Chemical and physical data
- Formula: C_{21}H_{27}N_{3}O
- Molar mass: 337.467 g·mol^{−1}
- 3D model (JSmol): Interactive image;
- SMILES CCCN(C(=O)[C@H]1CN(C)[C@H]2C(=C1)c1cccc3c1c(C2)c[nH]3)CC;
- InChI InChI=1S/C21H27N3O/c1-4-9-24(5-2)21(25)15-10-17-16-7-6-8-18-20(16)14(12-22-18)11-19(17)23(3)13-15/h6-8,10,12,15,19,22H,4-5,9,11,13H2,1-3H3/t15-,19-/m1/s1; Key:LRVSYILBFXYJOP-DNVCBOLYSA-N;

= Ethylpropyllysergamide =

N-Ethyl-N-propyllysergamide (EPLA), also known as lysergic acid ethylpropylamide (LEP or LEP-57), is a psychedelic drug of the lysergamide family related to lysergic acid diethylamide (LSD). It is the analogue of LSD in which the amide group has one ethyl group and one propyl group instead of two ethyl groups.

The drug shows affinity for serotonin receptors and acts as a serotonin 5-HT_{2A} receptor agonist similarly to LSD. EPLA has about one-third of the potency of LSD in producing psychedelic effects in humans. Its exact dose has not been reported.

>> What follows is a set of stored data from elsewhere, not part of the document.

-- ==== Sys2Proof/Machine/Cache.lean ====
section
/-! DEFINITION. The functions of CACHE: prefetches, cleaning and invalidation (R92 to R94, R395). -/

namespace Sys2Proof.Machine

/-- A length of 0 means 1. -/
def rangeLen (n : DWord) : Nat := if n = 0 then 1 else n.toNat

/-- The numbers of the blocks of 2^k bytes that a range touches, 64 at most. -/
def unitsOf (k off len : Nat) : List Nat :=
  let first := off / 2 ^ k
  nats first (min ((off + len - 1) / 2 ^ k) (first + 63) + 1)

/-- The prefetch buffers in use at a core (R93). -/
def prefetching (s : State) (st : Nat) : Nat := (stn s st).fills.countP (·.prefetch)

/-- A prefetch sent: it takes a buffer until its fill completes (R93). -/
def sendPrefetch (s : State) (st pn line : Nat) (g : Seg) (l1 : Bool) : State :=
  sendFill s st { part := pn, line := line, seg := g, l1 := l1, prefetch := true }

/-- One line of a PFI (R92, R93): dropped beyond the limit, without the right, when present, or with every buffer in use. -/
def pfiLine (s : State) (st pn : Nat) (g : Seg) (n : Nat) : State :=
  let line := (g.base + 64 * n) / 64
  if g.limit ≤ 64 * n ∨ !g.exec ∨ 8 ≤ prefetching s st ∨ (stn s st).icache.any (fun l => l.part == pn && l.line == line) then s
  else sendPrefetch s st pn line g false

/-- PFI and PFI.RF (R92). -/
def pfiOp (w rf : Bool) (a b : BitVec 5) (s : State) : Out :=
  issue w s fun s th =>
    let pn := tidPart th.tid
    let g := rseg th 0
    let lines := unitsOf 6 (rg th a).toNat (rangeLen (rg th b))
    let s := if rf then icKill s th.station fun q l => q == pn && lines.any fun n => (g.base + 64 * n) / 64 == l else s
    let s := lines.foldl (fun s n => pfiLine s th.station pn g n) s
    .ok (setThr s (nextPc th))

/-- PFI (R92). -/
def execPfi (w : Bool) (a b : BitVec 5) (s : State) : Out := pfiOp w false a b s
/-- PFI.RF (R92). -/
def execPfiRf (w : Bool) (a b : BitVec 5) (s : State) : Out := pfiOp w true a b s

/-- PFD, CLEAN and INVAL act on memory that the L1 may hold (R395). -/
def Seg.cached (g : Seg) : Bool := !g.isLocal && g.type < 2

/-- PFD (R395). -/
def execPfd (w : Bool) (a b : BitVec 5) (n : BitVec 3) (s : State) : Out :=
  issue w s fun s th =>
    let pn := tidPart th.tid
    let g := rseg th n
    let lines := unitsOf 8 (g.base + (rg th a).toNat) (rangeLen (rg th b))
    let one (s : State) (line : Nat) : State :=
      if !g.cached ∨ !g.read ∨ g.base + g.limit ≤ 256 * line ∨ 256 * line + 256 ≤ g.base ∨ 8 ≤ prefetching s th.station ∨
          (stn s (l1Station s th.station (256 * line))).l1.any (fun l => l.isOf pn line g.hashed) then s
      else sendPrefetch s th.station pn line g true
    .ok (setThr (lines.foldl one s) (nextPc th))

/-- The checks of CLEAN and INVAL (R395). -/
def rangeTrap (th : Thread) (g : Seg) (off len : Nat) (rd : Bool) : Option PendTrap :=
  if g.type = 3 ∨ (rd && !g.read) then some (trapAcc th 0x04 { kind := .read, z := 1 } (vaOf g (BitVec.ofNat 64 off)) 0)
  else if g.limit < off + len ∨ 16384 < len then some (trapAcc th 0x03 { kind := .read, z := 1 } (vaOf g (BitVec.ofNat 64 off)) 0)
  else none

/-- The combining sectors of the L1 lines of a range go home. -/
def cleanLines (s : State) (st pn lo hi : Nat) : State :=
  (l1Stations s st).foldl (fun s x => drainWhere s x fun c =>
    c.part == pn && decide (lo / 256 ≤ c.line / 4) && decide (c.line / 4 ≤ (hi - 1) / 256)) s

/-- CLEAN (R395). -/
def execClean (w : Bool) (a b : BitVec 5) (n : BitVec 3) (s : State) : Out :=
  issue w s fun s th =>
    let g := rseg th n
    let off := (rg th a).toNat
    let len := rangeLen (rg th b)
    match rangeTrap th g off len false with
    | some t => .error t
    | none =>
      let s := if g.cached then cleanLines s th.station (tidPart th.tid) (g.base + off) (g.base + off + len) else s
      .ok (setThr s (nextPc th))

/-- Poisoned sectors of a range are reset to their LM contents (R353). -/
def unpoison (s : State) (st pn lo hi : Nat) (g : Seg) : State :=
  (nats (lo / 64) ((hi - 1) / 64 + 1)).foldl (fun s n =>
    match translate s st pn (64 * n) false false g.pinned with
    | (_, .error _) => s
    | (s, .ok key) =>
      if s.poison.contains (key / 64) then
        resetSector { s with poison := s.poison.filter (· != key / 64), eccNew := s.eccNew.filter (· != key / 64) } (key / 64)
      else s) s

/-- INVAL (R395): sectors go first, then the lines, sealed ones included; a supervisor also resets poison. -/
def execInval (w : Bool) (a b : BitVec 5) (n : BitVec 3) (s : State) : Out :=
  issue w s fun s th =>
    let g := rseg th n
    let pn := tidPart th.tid
    let off := (rg th a).toNat
    let len := rangeLen (rg th b)
    let lo := g.base + off
    match rangeTrap th g off len true with
    | some t => .error t
    | none =>
      if g.cached then
        let s := cleanLines s th.station pn lo (lo + len)
        let s := (l1Stations s th.station).foldl (fun s x => dropLines s x fun l =>
          l.part == pn && decide (lo / 256 ≤ l.line) && decide (l.line ≤ (lo + len - 1) / 256)) s
        .ok (setThr (if th.sup then unpoison s th.station pn lo (lo + len) g else s) (nextPc th))
      else .ok (setThr s (nextPc th))

end Sys2Proof.Machine
end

EPLA was first described in the scientific literature by at least 1959. It was reportedly encountered as a designer drug by the 1990s.

== See also ==
- Substituted lysergamide
- Lysergic acid methylpropylamide (LAMPA)
- Methylisopropyllysergamide (MiPLA)
- Ethylcyclopropyllysergamide (EcPLA)
- Ethylisopropyllysergamide (EiPLA)
- Lysergic acid dimethylamide (DAM-57)
- Lysergic acid dipropylamide (DPL)
- Lysergic acid diallylamide (DAL)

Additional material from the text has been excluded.